In the records below, begin at the line that has "s with cmds" and stop after the line that has "if pageOpen s"; quote those lines verbatim and nothing more.

++++++++

-- ==== Sys2Proof/Machine/Ports.lean ====
section
/-! DEFINITION. Port pages, rings, claims and ring writes: the target-port and ring rows of chapter 13. -/

namespace Sys2Proof.Machine

/-- The response to a target write. -/
def ackWrite (s : State) : State := { s with resp := { err := false, data := 0 } }

/-- The response to a target read. -/
def ackRead (s : State) (w : Word) : State := { s with resp := { err := false, data := w } }

/-- Whether a setup-window write takes effect: no control reset is in progress and the mode is not DEEP (R362, R365). -/
def setupOpen (s : State) : Bool := !s.clk.crstBusy && s.clk.pwrCur != 2

/-- Whether a port-page write takes effect: the port complex is not held in reset (R365) and the mode is not DEEP (R362). -/
def pageOpen (s : State) : Bool := !s.clk.crstBusy && s.clk.pwrCur != 2

/-- Whether a doorbell of a ring is acted on (R287, R300, R347, Table 13-8). -/
def bellHeard (s : State) (p ring : Nat) : Bool :=
  let P := portOf s p
  pageOpen s && P.en && P.rstAt.isNone && (ringOf P ring).en && !(ring == 0 && P.quiesced)

/-- PORT_ERR and DESC_CRC detail (Table 13-5). -/
def portDetail (reason ring idx : Nat) : Nat := reason * 0x10000000 + ring * 0x4000000 + idx % 0x20000

/-- An invalid doorbell value: ignored, DBERR, PORT_ERR reason 3 (R292). -/
def badBell (s : State) (p ring : Nat) (v : Nat) : State :=
  raise (setPort s p (fun P => { P with dbErr := true })) 0 0x52 0x0 p (portDetail 3 ring v)

/-- Whether a consumer doorbell is valid: H' < 2S and (H' − H) mod 2S ≤ (P − H) mod 2S (R292). -/
def headOk (r : Ring) (h : Nat) : Bool :=
  decide (h < 2 * ringSize r) && decide (ringDiff r h r.db ≤ ringDiff r r.prod r.db)

/-- Whether a new tail of CQ is valid: T' < 2S and (T' − T) mod 2S ≤ S − (T − C) mod 2S (R292). -/
def tailOk (r : Ring) (x : Nat) : Bool :=
  decide (x < 2 * ringSize r) && decide (ringDiff r x r.db + ringDiff r r.db r.cons ≤ ringSize r)

/-- A write of a consumer doorbell (R292). -/
def consumerBell (s : State) (p ring : Nat) (val : Word) : State :=
  let h := fld val 16 0
  if !bellHeard s p ring then s
  else if headOk (ringOf (portOf s p) ring) h then
    setPort s p (fun P => setRing P ring (fun r => { r with db := h, cons := h }))
  else badBell s p ring h

/-- `DB_CQ_TAIL`: the new tail makes descriptors fetchable (R292, R295). -/
def execDbCqTail (p : PortNo) (val : Word) (t : Nat) (s : State) : Host.Outcome State Fault Refusal :=
  let s := ackWrite (now t s)
  let x := fld val 16 0
  if !bellHeard s p 0 then .next s
  else if tailOk (ringOf (portOf s p) 0) x then
    .next (setPort s p (fun P => setRing P 0 (fun r => { r with db := x, prod := x })))
  else .next (badBell s p 0 x)

/-- `DB_CPL_HEAD` (R292). -/
def execDbCplHead (p : PortNo) (val : Word) (t : Nat) (s : State) : Host.Outcome State Fault Refusal :=
  .next (consumerBell (ackWrite (now t s)) p 1 val)

/-- The overflow record and the backlog go to the ring as it drains (R298). -/
def drainPort (s : State) (p : Nat) : State :=
  setPort s p (fun P => if P.en && (ringOf P 2).en && !P.fabErr then drainBacklog s (P.backlog.length + 2) P else P)

/-- `DB_EVQ_HEAD`: room in the ring lets the overflow record and the backlog drain (R298). -/
def execDbEvqHead (p : PortNo) (val : Word) (t : Nat) (s : State) : Host.Outcome State Fault Refusal :=
  .next (drainPort (consumerBell (ackWrite (now t s)) p 2 val) p)

/-- `DB_TRQ_HEAD` (R292, R299). -/
def execDbTrqHead (p : PortNo) (val : Word) (t : Nat) (s : State) : Host.Outcome State Fault Refusal :=
  .next (consumerBell (ackWrite (now t s)) p 3 val)

/-! ### Claims (R311–R314) -/

/-- The state with a target's claim set or ended. -/
def setClaim (s : State) (tgt : Nat) (c : Option (Fin 256)) : State :=
  if tgt = 8 then { s with irq := { s.irq with t8Claim := c } } else setPort s tgt (fun P => { P with claim := c })

/-- A claim starts the hold-off timer of the source's group for the target, unless its period is 0 (R313). -/
def startHold (s : State) (tgt src : Nat) : State :=
  let h := (vget s.irq.hold (src / 16)).toNat
  if h = 0 then s
  else { s with irq := { s.irq with timers :=
                                      vupd s.irq.timers tgt (fun v => vset v (src / 16) (some (s.time.run + 128 * h))) } }

/-- `IRQ_CLAIM`: the claimed source again, the lowest eligible source, or 0x3FF (R311). In DEEP the page reads 0 (R362), and a control reset
in progress lets nothing be claimed (R365). -/
def execIrqClaim (tgt : Fin 9) (t : Nat) (s : State) : Host.Outcome State Fault Refusal :=
  let s := now t s
  if s.clk.pwrCur = 2 then .next (ackRead s 0)
  else
    match claimOf s tgt with
    | some c => .next (ackRead s (BitVec.ofNat 32 c.val))
    | none =>
      match if s.clk.crstBusy then none else lowestEligible s tgt with
      | none => .next (ackRead s 0x3FF)
      | some src =>
        let s1 := setClaim s tgt (some (Fin.ofNat 256 src))
        let s2 : State := { s1 with irq := { s1.irq with swset := s1.irq.swset &&& ~~~ (BitVec.twoPow 256 src) } }
        .next (ackRead (startHold s2 tgt src) (BitVec.ofNat 32 src))

/-- `IRQ_DONE`: the claimed source's number ends the claim; any other value sets IRQERR (R312). -/
def execIrqDone (tgt : Fin 9) (val : Word) (t : Nat) (s : State) : Host.Outcome State Fault Refusal :=
  let s := ackWrite (now t s)
  if !pageOpen s then .next s
  else
    match claimOf s tgt with
    | some c =>
      if fld val 9 0 = c.val then .next (setClaim s tgt none)
      else .next (if tgt.val = 8 then s else setPort s tgt (fun P => { P with irqErr := true }))
    | none => .next (if tgt.val = 8 then s else setPort s tgt (fun P => { P with irqErr := true }))

/-- The sources eligible for T8. -/
def t8Eligible (s : State) : List Nat := (List.range 256).filter (srcEligible s 8)

/-- In SLEEP the MC's clock is to return when a source becomes eligible for T8 (R361); those eligible at the last look are held. -/
def wakeT8 (s : State) : State :=
  if s.mc.gated && s.clk.pwrCur == 1 then
    let new := s.clk.wakeT8 && (t8Eligible s).any (fun x => !s.clk.t8Seen.contains x)
    { s with clk := { s.clk with pwrMode := if new then 0 else s.clk.pwrMode, t8Seen := t8Eligible s } }
  else s

/-- `HOLDOFF_EXPIRE`: the group's timer stops (R313). -/
def execHoldoffExpire (tgt : Fin 9) (g : Fin 16) (t : Nat) (s : State) : Host.Outcome State Fault Refusal :=
  let s := now t s
  .next (wakeT8 { s with irq := { s.irq with timers := vupd s.irq.timers tgt (fun v => vset v g none) } })

/-- `INT_SWSET`: a written 1 sets the software-set latch of its source (R314). -/
def execIntSwset (k : Fin 8) (val : Word) (t : Nat) (s : State) : Host.Outcome State Fault Refusal :=
  let s := ackWrite (now t s)
  if !setupOpen s then .next s
  else .next (wakeT8 { s with irq := { s.irq with swset := s.irq.swset ||| (val.setWidth 256 <<< (32 * k.val)) } })

/-! ### Port reset (R85, R300) -/

/-- The shutter at which a port reset requested now takes effect: the first at least 1,000 ns after it (R300). -/
def resetShutter (t : Nat) : Nat := 2000 * ceilDiv (t + 1000) 2000

/-- A port reset is requested: fetching and doorbells stop, the target's claim ends (R300). -/
def requestReset (s : State) (p : Nat) : State :=
  setPort s p (fun P => { P with rstAt := (match P.rstAt with | some x => some x | none => some (resetShutter s.time.gtc)),
                                 claim := none })

/-- Every command of a port that has not committed is withdrawn: no completion, no swap (R85). -/
def withdrawPort (s : State) (p : Nat) : State :=
  { s with cmds := s.cmds.filter (fun c => c.d.port.val != p), groups := vset s.groups p none }

/-- A port after a port reset: rings disabled with their indices 0, everything unwritten discarded, watches and
enables cleared; base and size registers, rights, control and the overflow counter kept (R300). -/
def clearedPort (P : Port) : Port :=
  { P with
    rings := P.rings.map (fun r => { r with en := false, prod := 0, cons := 0, db := 0, acked := 0 }),
    seqExp := none, resv := 0, rstAt := none, quiesced := false, fabErr := false, failRing := 0, dbErr := false,
    cfgErr := false, irqErr := false, evOvf := false, claim := none, watches := Vector.replicate 32 none, fired := 0,
    irqEn := 0, trace := TraceSt.reset, cplWait := [], evWait := [], backlog := [], ovfDrops := 0, ovfFirst := 0,
    ovfLast := 0, ovfOpen := false }

/-- The sources routed to a target, as a mask. -/
def routedMask (s : State) (tgt : Nat) : BitVec 256 :=
  (List.range 256).foldl (fun m src => if srcTarget s src = some tgt then m ||| BitVec.twoPow 256 src else m) 0

/-- A port reset takes effect (R300). -/
def portResetEffect (s : State) (p : Nat) : State :=
  let s1 := setPort (withdrawPort s p) p clearedPort
  feedWrites { s1 with
    wq := s1.wq.filter (fun w => w.port.val != p), outQ := s1.outQ.filter (fun w => w.port.val != p),
    irq := { s1.irq with timers := vset s1.irq.timers p (Vector.replicate 16 none),
                         swset := s1.irq.swset &&& ~~~ (routedMask s p) } }

/-- `PORT_RESET`: 0xA5 in the key requests a port reset (R300). -/
def execPortReset (p : PortNo) (val : Word) (t : Nat) (s : State) : Host.Outcome State Fault Refusal :=
  let s := ackWrite (now t s)
  if pageOpen s && fld val 7 0 == 0xA5 then .next (requestReset s p) else .next s

/-- A write of DG.PORTn_CTL (Table 13-16): event enables, and EN, which is fixed at 1 for P0. Clearing EN requests a
port reset (R287). -/
def writePortCtl (s : State) (p : Nat) (val : Word) : State :=
  let was := (portOf s p).en
  let s1 := setPort s p (fun P => { P with evFatal := bitOf val 3, evCont := bitOf val 2, evCorr := bitOf val 1,
                                           en := p == 0 || bitOf val 0 })
  if was && !(portOf s1 p).en then requestReset s1 p else s1

/-- `PORT_DISABLE`: a write of DG.PORTn_CTL with EN = 0 (R287). -/
def execPortDisable (p : PortNo) (val : Word) (t : Nat) (s : State) : Host.Outcome State Fault Refusal :=
  let s := ackWrite (now t s)
  if setupOpen s then .next (writePortCtl s p val) else .next s

/-! ### Ring enables (R291) -/

/-- Whether a command of the port awaits its completion (R291): fetched and not completed, completed and not written, or held until a write
of the queue, its output or its own entry, is acknowledged. -/
def awaiting (s : State) (p : Nat) : Bool :=
  s.cmds.any (fun c => c.d.port.val == p) || !(portOf s p).cplWait.isEmpty ||
  (s.wq ++ s.outQ).any (fun w => w.port.val == p && (w.ring == some .cpl || !w.cpl.isEmpty))

/-- A ring after its enable bit is written: enabling sets P, C and the doorbell to 0 (R292). -/
def enableRing (r : Ring) (on : Bool) : Ring :=
  if on && !r.en then { r with en := true, prod := 0, cons := 0, db := 0, acked := 0 }
  else { r with en := on }

/-- Whether LOG2 lies within 6–16 (R291). -/
def log2Ok (r : Ring) : Bool := decide (6 ≤ r.log2.toNat ∧ r.log2.toNat ≤ 16)

/-- Writes of the queue that were made for a ring of a port before it was enabled again: their acknowledgement no longer concerns its
indices (R292, R294). -/
def oldWrites (s : State) (p ring : Nat) (fresh : Bool) : State :=
  if fresh then
    { s with wq := s.wq.map (fun w => if w.port.val == p && (w.ring.map ringNo == some ring) then { w with ring := none } else w) }
  else s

++++++++

**SOLVED PROBLEM**
  { s with cmds := s.cmds.filter (fun c => c.d.port.val != p), groups := vset s.groups p none }

/-- A port after a port reset: rings disabled with their indices 0, everything unwritten discarded, watches and
enables cleared; base and size registers, rights, control and the overflow counter kept (R300). -/
def clearedPort (P : Port) : Port :=
  { P with
    rings := P.rings.map (fun r => { r with en := false, prod := 0, cons := 0, db := 0, acked := 0 }),
    seqExp := none, resv := 0, rstAt := none, quiesced := false, fabErr := false, failRing := 0, dbErr := false,
    cfgErr := false, irqErr := false, evOvf := false, claim := none, watches := Vector.replicate 32 none, fired := 0,
    irqEn := 0, trace := TraceSt.reset, cplWait := [], evWait := [], backlog := [], ovfDrops := 0, ovfFirst := 0,
    ovfLast := 0, ovfOpen := false }

/-- The sources routed to a target, as a mask. -/
def routedMask (s : State) (tgt : Nat) : BitVec 256 :=
  (List.range 256).foldl (fun m src => if srcTarget s src = some tgt then m ||| BitVec.twoPow 256 src else m) 0

/-- A port reset takes effect (R300). -/
def portResetEffect (s : State) (p : Nat) : State :=
  let s1 := setPort (withdrawPort s p) p clearedPort
  feedWrites { s1 with
    wq := s1.wq.filter (fun w => w.port.val != p), outQ := s1.outQ.filter (fun w => w.port.val != p),
    irq := { s1.irq with timers := vset s1.irq.timers p (Vector.replicate 16 none),
                         swset := s1.irq.swset &&& ~~~ (routedMask s p) } }

/-- `PORT_RESET`: 0xA5 in the key requests a port reset (R300). -/
def execPortReset (p : PortNo) (val : Word) (t : Nat) (s : State) : Host.Outcome State Fault Refusal :=
  let s := ackWrite (now t s)
  if pageOpen s && fld val 7 0 == 0xA5 then .next (requestReset s p) else .next s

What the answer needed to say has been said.